Army unit at Fort Lee packs up ahead of disbanding
FORT LEE - Each week soldiers work on the process of disbanding the 49th Quartermaster Group - cataloging equipment, preparing it to be shipped and then shipping it out.
"There's more than 400 pieces on our property books," said Sgt. Togamau Tuia, supply sergeant for the 49th Group's Headquarters and Headquarters Company.
In late July, Fort Lee announced that the 49th Quartermaster Group would be inactivating.
The 49th Quartermaster Group has called Fort Lee home since 1993 when it was reactivated on post. The unit's lineage can be traced back to the Headquarters and Headquarters Detachment, 49th Quartermaster Regiment, a segregated truck unit that served through World War II before being deactivated in Italy on Nov. 15, 1947.
At its operational height, the 49th had as many as 1,300 soldiers attached to it with two battalions.
The inactivation is part of the Army's overall strategy in realigning units.
Lt.

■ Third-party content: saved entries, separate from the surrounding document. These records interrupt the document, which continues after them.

-- ==== Sys2Proof/Proofs/Slots.lean ====
section
/-! PROOF. The slots (R39), and how a booking leaves CURRENT and how one starts (R15, R41, R42, R47): the slots, the
notices in their order (log entry 44), and the units. -/

namespace Sys2Proof.Machine
open Sys2Proof

/-! ## Slots -/

theorem SlotPair.standing_put (t : Target) (k : Booking) :
    ((SlotPair.cells none none).put t k).standing = [(t, k)] := by
  cases t <;> rfl

theorem SlotPair.put_put (t : Target) (k k' : Booking) :
    ((SlotPair.cells none none).put t k).put t k' = (SlotPair.cells none none).put t k' := by
  cases t <;> rfl

theorem SlotPair.drop_put (t : Target) (k : Booking) :
    ((SlotPair.cells none none).put t k).drop t = .cells none none := by
  cases t <;> rfl

theorem SlotPair.map_put (t : Target) (k : Booking) (f : Target → Booking → Booking) :
    ((SlotPair.cells none none).put t k).map f = (SlotPair.cells none none).put t (f t k) := by
  cases t <;> rfl

theorem SlotPair.meeting_empty (t : Target) : (SlotPair.cells none none).meeting t = [] := by
  cases t <;> rfl

/-- A target meets no booking where its cells' slots are empty (R35, R41). -/
theorem SlotPair.meeting_eq_nil (p : SlotPair) (t : Target) :
    p.meeting t = [] ↔ ∀ c ∈ t.cells, p.inCell c = none := by
  cases p <;> cases t <;>
    simp only [SlotPair.meeting, SlotPair.inCell, SlotPair.standing, Target.cells, List.forall_mem_cons] <;> simp

theorem SlotPair.free_iff (p : SlotPair) (t : Target) : p.free t = true ↔ ∀ c ∈ t.cells, p.inCell c = none := by
  rw [SlotPair.free, List.isEmpty_iff, SlotPair.meeting_eq_nil]

/-- The targets standing differ where two do, so that dropping them all empties the slots. -/
theorem SlotPair.foldl_drop_standing (p : SlotPair) :
    (p.standing.foldl (fun p k => p.drop k.1) p) = .cells none none := by
  cases p with
  | joined k => rfl
  | cells a b => cases a <;> cases b <;> rfl

/-! ## What the walker's operations leave alone -/

/-- A state that differs in the parts the walker's operations touch. -/
theorem Keeps.walker_parts {s t : State} (k : Keeps [.notices, .walker, .units, .modes, .lighting] s t) :
    t = { s with
      link := t.link, walker := t.walker, lighting := t.lighting
      space := { s.space with units := t.space.units } } := by
  have space : t.space = { s.space with units := t.space.units } := by
    obtain ⟨contact, timer⟩ : t.space.contact = s.space.contact ∧ t.space.partitionTimer = s.space.partitionTimer :=
      k.same .contact rfl
    obtain ⟨pin, fireTimer⟩ : t.space.firePin = s.space.firePin ∧ t.space.fireTimer = s.space.fireTimer :=
      k.same .fireInput rfl
    have partition : t.space.partition = s.space.partition := k.same .partition rfl
    have fire : t.space.fire = s.space.fire := k.same .fire rfl
    have overrides : t.space.overrides = s.space.overrides := k.same .overrides rfl
    dsimp only
    rw [← contact, ← timer, ← pin, ← fireTimer, ← partition, ← fire, ← overrides]
  have clock : t.clock = s.clock := k.same .clock rfl
  have doors : t.doors = s.doors := k.same .doors rfl
  have presence : t.presence = s.presence := k.same .presence rfl
  have drift : t.drift = s.drift := k.same .drift rfl
  have air : t.air = s.air := k.same .air rfl
  have drives : t.drives = s.drives := k.same .drives rfl
  have blinds : t.blinds = s.blinds := k.same .blinds rfl
  have rail : t.rail = s.rail := k.same .rail rfl
  have scanner : t.scanner = s.scanner := k.same .scanner rfl
  have faults : t.faults = s.faults := k.same .faults rfl
  have supervision : t.supervision = s.supervision := k.same .supervision rfl
  have store : t.store = s.store := k.same .store rfl
  have working : t.working = s.working := k.working rfl rfl rfl rfl
  have pending : t.pending = s.pending := k.same .pending rfl
  rw [← space, ← clock, ← doors, ← presence, ← drift, ← air, ← drives, ← blinds, ← rail, ← scanner, ← faults,
    ← supervision, ← store, ← working, ← pending]

/-- The units of a target are those of the arrangement (R13). -/
theorem Units.ofTarget_congr {u v : Units} (h : u.ids = v.ids) (t : Target) : u.ofTarget t = v.ofTarget t := by
  cases u <;> cases v
  case split.split => cases t <;> rfl
  case joined.joined => rfl
  all_goals simp [Units.ids] at h

theorem Units.ofTarget_nodup (u : Units) (t : Target) : (u.ofTarget t).Nodup := by
  cases u <;> cases t <;> simp [Units.ofTarget]

/-! ## Notices about a booking -/

/-- The notice that names a booking (02, section 2.7). -/
def State.bookingNotice (s : State) (kind : NoticeKind) (k : Booking) (value : Nat) : Notice :=
  s.noticeOf kind (some k.entry.target.place) k.index value (some k.entry.tag)

theorem State.notifyBooking_eq (s : State) (kind : NoticeKind) (k : Booking) (value : Nat) :
    s.notifyBooking kind k value = { s with link := s.link.handed [s.bookingNotice kind k value] } := rfl

/-- The place an OVERRUN names, with the units that are not VACANT (R42). -/
def overrunPlace (t : Target) (u : Units) (there : List UnitId) : Place :=
  match t, u with
  | .joined, .split _ _ => if there = [.a, .b] then .both else if there = [.a] then .a else .b
  | _, _ => t.place

/-- The OVERRUN of a booking at its end time, if a unit of it is not VACANT (R42). -/
def State.overrunNotices (s : State) (t : Target) (k : Booking) : List Notice :=
  let there := (s.space.units.ofTarget t).filter fun id => !s.vacantUnit id
  if s.vacantTarget t then []
  else [s.noticeOf .overrun (some (overrunPlace t s.space.units there)) k.index (s.headcounts there) (some k.entry.tag)]

theorem State.notifyOverrun_eq (s : State) (t : Target) (k : Booking) :
    s.notifyOverrun t k = { s with link := s.link.handed (s.overrunNotices t k) } := by
  unfold State.notifyOverrun State.overrunNotices overrunPlace State.vacantTarget
  cases hu : s.space.units with
  | joined ab =>
    cases hv : s.vacantUnit .ab <;> cases t <;> simp [Units.ofTarget, hv, State.notify] <;> rfl
  | split a b =>
    cases ha : s.vacantUnit .a <;> cases hb : s.vacantUnit .b <;> cases t <;>
      simp [Units.ofTarget, ha, hb] <;> rfl

/-! ## The stop mark of a booking that leaves (R47) -/

/-- The walker once a booking that leaves CURRENT has done its stop mark. -/
def Walker.stopDone (w : Walker) (k : Booking) : Walker :=
  match w.stopMark with
  | some m =>
    if k.marked = true ∧ k.index = some m.index then
      { w with
        stopMark := none
        state := if m.mode = .pause ∧ w.state ≠ .idle ∧ w.state ≠ .finished then .paused else w.state }
    else w
  | none => w

theorem Walker.stopDone_unmarked (w : Walker) {k : Booking} (h : k.marked = false) : w.stopDone k = w := by
  unfold Walker.stopDone
  split
  · simp [h]
  · rfl

theorem Walker.stopDone_hit {w : Walker} {k : Booking} {m : StopMark} (hm : w.stopMark = some m) (hk : k.marked = true)
    (hi : k.index = some m.index) : w.stopDone k = { w with
      stopMark := none
      state := if m.mode = .pause ∧ w.state ≠ .idle ∧ w.state ≠ .finished then .paused else w.state } := by
  simp only [Walker.stopDone, hm, hk, hi, and_self, ↓reduceIte]

/-- The stop mark and the state are all that a booking which leaves can change beside its slots. -/
theorem Walker.stopDone_parts (w : Walker) (k : Booking) :
    w.stopDone k = { w with stopMark := (w.stopDone k).stopMark, state := (w.stopDone k).state } := by
  unfold Walker.stopDone
  split
  · split <;> rfl
  · rfl

theorem Walker.stopDone_stopMark (w : Walker) (k : Booking) : (w.stopDone k).stopMark =
    if k.marked = true ∧ (w.stopMark.any fun m => decide (k.index = some m.index)) = true then none
    else w.stopMark := by
  unfold Walker.stopDone
  cases hm : w.stopMark with
  | none => simp [hm]
  | some m =>
    by_cases h : k.marked = true ∧ k.index = some m.index
    · simp [h]
    · simp only [if_neg h, hm, Option.any_some, decide_eq_true_eq]

/-- A walker that makes no pass stays in its state. -/
theorem Walker.stopDone_state_of_rest {w : Walker} (h : w.state = .paused ∨ w.state = .idle ∨ w.state = .finished)
    (k : Booking) : (w.stopDone k).state = w.state := by
  unfold Walker.stopDone
  split
  · split
    · rcases h with h | h | h <;> simp [h]
    · rfl
  · rfl

/-- The STOP_MARK_DONE of a marked booking. -/
def State.doneNotices (s : State) (k : Booking) (o : BookingOutcome) : List Notice :=
  if k.marked then [s.bookingNotice .stopMarkDone k o.code] else []

theorem State.markDone_eq (s : State) (k : Booking) (o : BookingOutcome) :
    s.markDone k o =
      { s with walker := s.walker.stopDone k, link := s.link.handed (s.doneNotices k o) } := by
  unfold State.markDone State.doneNotices
  cases hk : k.marked with
  | false => rw [Walker.stopDone_unmarked _ hk]; rfl
  | true =>
    simp only [↓reduceIte, State.notifyBooking_eq, Walker.stopDone, hk, true_and]
    cases s.walker.stopMark with
    | none => rfl
    | some m => dsimp only; split <;> rfl

/-! ## The lingering profile (R15) -/

/-- The record of a unit of the target that is not VACANT holds the booking's profile as its lingering one. -/
def UnitRec.lingered (u : UnitRec) (concerned : Bool) (k : Booking) : UnitRec :=
  if concerned = true ∧ u.occupancy ≠ .vacant then { u with lingering := some k.entry.profile } else u

theorem UnitRec.lingered_tenancy (u : UnitRec) (concerned : Bool) (k : Booking) :
    (u.lingered concerned k).tenancy = { u.tenancy with
      lingering := if concerned = true ∧ u.occupancy ≠ .vacant then some k.entry.profile else u.lingering } := by
  unfold UnitRec.lingered
  split <;> rfl

theorem State.lingerUnit_unit? (s : State) (i id : UnitId) (k : Booking) :
    (if s.vacantUnit i then s else s.modifyUnit i fun u => { u with lingering := some k.entry.profile }).unit? id =
      (s.unit? id).map fun u => u.lingered (decide (i = id)) k := by
  by_cases hi : i = id
  · subst hi
    cases hu : s.unit? i with
    | none => simp [State.vacantUnit, hu]
    | some u =>
      have vacant : s.vacantUnit i = decide (u.occupancy = .vacant) := by simp [State.vacantUnit, hu]
      by_cases ho : u.occupancy = .vacant
      · simp [vacant, ho, hu, UnitRec.lingered]
      · simp [vacant, ho, hu, UnitRec.lingered]
  · have same (u : UnitRec) : u.lingered (decide (i = id)) k = u := by simp [UnitRec.lingered, hi]
    simp only [same, Option.map_id']
    split
    · rfl
    · exact State.unit?_modifyUnit_other _ _ fun h => hi h.symm

/-- A booking that leaves its profile lingering writes it to its units, one by one. -/
theorem State.linger_unit? (s : State) (t : Target) (k : Booking) (id : UnitId) :
    (s.linger t k).unit? id =
      (s.unit? id).map fun u => u.lingered (decide (id ∈ s.space.units.ofTarget t)) k := by
  unfold State.linger
  have apart := s.space.units.ofTarget_nodup t
  generalize s.space.units.ofTarget t = ids at apart
  induction ids generalizing s with
  | nil =>
    have same (u : UnitRec) : u.lingered (decide (id ∈ ([] : List UnitId))) k = u := by simp [UnitRec.lingered]
    simp only [same, Option.map_id']
    rfl
  | cons i ids ih =>
    obtain ⟨new, rest⟩ := List.nodup_cons.mp apart
    rw [List.foldl_cons, ih _ rest, State.lingerUnit_unit?, Option.map_map]
    congr 1
    funext u
    by_cases hi : i = id
    · subst hi
      simp only [Function.comp, decide_true, new, decide_false, List.mem_cons, or_false]
      simp [UnitRec.lingered]
    · have : id ≠ i := fun h => hi h.symm
      simp [Function.comp, UnitRec.lingered, hi, this]

/-! ## Leaving CURRENT (R42) -/

/-- What a booking that leaves CURRENT tells, in this order (log entry 44). -/
def State.leaveNotices (s : State) (t : Target) (k : Booking) (o : BookingOutcome) (atEnd : Bool) : List Notice :=
  (if o ≠ .ended ∨ k.entry.notifyEnd = true then [s.bookingNotice .bookingEnded k o.code] else []) ++
    ((if atEnd then s.overrunNotices t k else []) ++ s.doneNotices k o)

/-- A booking out of its slot: its notices, its lingering profile and its stop mark. -/
theorem State.retire_parts (s : State) (t : Target) (k : Booking) (o : BookingOutcome) (atEnd : Bool) :
    (s.retire t k o atEnd).link = s.link.handed (s.leaveNotices t k o atEnd) ∧
      (s.retire t k o atEnd).walker = s.walker.stopDone k ∧
      ∀ id, (s.retire t k o atEnd).unit? id =
        (s.unit? id).map fun u => u.lingered (decide (id ∈ s.space.units.ofTarget t)) k := by
  let ended := if o ≠ .ended ∨ k.entry.notifyEnd = true then [s.bookingNotice .bookingEnded k o.code] else []
  let overran := if atEnd then s.overrunNotices t k else []
  let told : State := { s with link := s.link.handed (ended ++ overran) }
  have tells : s.retire t k o atEnd = (told.linger t k).markDone k o := by
    unfold State.retire
    have first : (if o ≠ .ended ∨ k.entry.notifyEnd = true then s.notifyBooking .bookingEnded k o.code else s) =
        { s with link := s.link.handed ended } := by
      unfold ended
      split <;> rfl
    rw [first]
    unfold told overran
    cases atEnd with
    | false => simp
    | true => simp only [↓reduceIte, State.notifyOverrun_eq, Link.handed_append]; rfl
  have kept := told.linger_keeps t k
  have link : (told.linger t k).link = told.link := kept.same .notices rfl
  have walker : (told.linger t k).walker = told.walker := kept.same .walker rfl
  have clock : (told.linger t k).clock = told.clock := kept.same .clock rfl
  have done : (told.linger t k).doneNotices k o = s.doneNotices k o := by
    simp only [State.doneNotices, State.bookingNotice, State.noticeOf_congr clock]
    rfl
  rw [tells, State.markDone_eq]
  refine ⟨?_, ?_, fun id => told.linger_unit? t k id⟩
  · dsimp only
    rw [link, done, ← Link.handed_append, State.leaveNotices, List.append_assoc]
  · dsimp only
    rw [walker]

/-- A booking leaves CURRENT: its notices, the slots and the stop mark, and the lingering profile of its units. -/
theorem State.leaveCurrent_parts (s : State) (t : Target) (k : Booking) (o : BookingOutcome) (atEnd : Bool) :
    (s.leaveCurrent t k o atEnd).link = s.link.handed (s.leaveNotices t k o atEnd) ∧
      (s.leaveCurrent t k o atEnd).walker =
        ({ s.walker with current := s.walker.current.drop t } : Walker).stopDone k ∧
      ∀ id u, s.unit? id = some u → ∃ v, (s.leaveCurrent t k o atEnd).unit? id = some v ∧
        v.tenancy = { u.tenancy with
          lingering :=
            if id ∈ s.space.units.ofTarget t ∧ u.occupancy ≠ .vacant then some k.entry.profile else u.lingering } := by
  obtain ⟨link, walker, units⟩ :=
    (s.updWalker fun w => { w with current := w.current.drop t }).retire_parts t k o atEnd
  let retired := (s.updWalker fun w => { w with current := w.current.drop t }).retire t k o atEnd
  have kept := retired.deriveUnits_keeps (s.space.units.ofTarget t)
  have derived_link : (retired.deriveUnits (s.space.units.ofTarget t)).link = retired.link := kept.same .notices rfl
  have derived_walker : (retired.deriveUnits (s.space.units.ofTarget t)).walker = retired.walker :=
    kept.same .walker rfl
  refine ⟨derived_link.trans link, derived_walker.trans walker, fun id u hu => ?_⟩
  have record : retired.unit? id = some (u.lingered (decide (id ∈ s.space.units.ofTarget t)) k) :=
    (units id).trans (congrArg _ hu)
  obtain ⟨v, hv, same⟩ := (retired.deriveUnits_sameTenancy (s.space.units.ofTarget t)).record record
  exact ⟨v, hv, by rw [same, UnitRec.lingered_tenancy]; simp only [decide_eq_true_eq]⟩

end Sys2Proof.Machine
end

Jeremy Pfistner, commander of the HHC, said that Thursday the unit was working on loading empty supply containers for the Supply Support Activity. The Supply Support Activity he explained is where units turn equipment in after a deployment or where soldiers pick up equipment before a deployment or training mission.
"We really started this work back in November," Pfistner said. But he added that in March work began in earnest to pack up the unit.
"We've got a few hundred pieces left," he said as a piece of equipment worked on moving storage containers. "It's bittersweet. I came over as the [executive officer] two years ago, and seeing all the people and equipment leaving is kind of sad. But we're all moving forward."
The 49th Group is home to the units on Fort Lee that deploy most often, including the 11th Quartermaster Company, one of only two active-duty mortuary affairs units in the Army. The unit also provides key services including shower and laundry and petroleum supply and bulk storage.
The 49th Quartermaster Group is set to become inactive in September.
"With an inactivation you have two key concerns: personnel and equipment," Lt. Col. Donald Weyler said in a press release. He added that the unit has been working closely with Army Forces Command and the 49th Group's parent unit, the 28th Airborne Corps, to give direction on what is to be done with the unit's equipment. Additionally, the 49th Group has been working closely with Human Resources Command to make sure solders get assignment instructions and orders well before inactivation.
Initially, inactivation is set for Headquarters and Headquarters Company, 109th Quartermaster Company and the 16th Quartermaster Company sometime in August, well ahead of their official inactivation dates in September. The 49th Quartermaster Group's headquarters element's ceremony is scheduled for Sept. 14 and it will officially cease to exist Oct. 15.
After the inactivation ceremonies, soldiers assigned to the inactivated units will be reassigned to other former 49th units still remaining at Fort Lee, according to a press release from the Army base.
From an equipment standpoint, the deactivating units have already moved hundreds of tons and millions of dollars worth of vehicles, weapons and supplies. One motor pool, located at the corner of A and Mahone avenues, is half empty, and soldiers are busy moving a plethora of other equipment from several other facilities.
"We've already sent out a lot of LMTVs," said Tuia, describing how the unit has shipped off to other posts everything from computer systems to the Light Medium Tactical Vehicles, a type of truck used by the military. "It's been a good learning experience."
Headquarters and Headquarters Company, 530th Combat Sustainment Support Battalion and 108th Quartermaster Company will remain after the 49th's inactivation, but are scheduled to inactivate next year, Lt. Col. Donald Weyler said in a press release.
The 54th and 111th quartermaster companies - the only active-duty mortuary affairs units in the active Army - will also remain at Fort Lee, but "there are plans to move them" within 15 months. Weyler didn't specify where they might relocate, but said "the intent is to re-station them to a FORSCOM installation under a CSSB [Combat Sustainment Support Battalion] or sustainment brigade structure."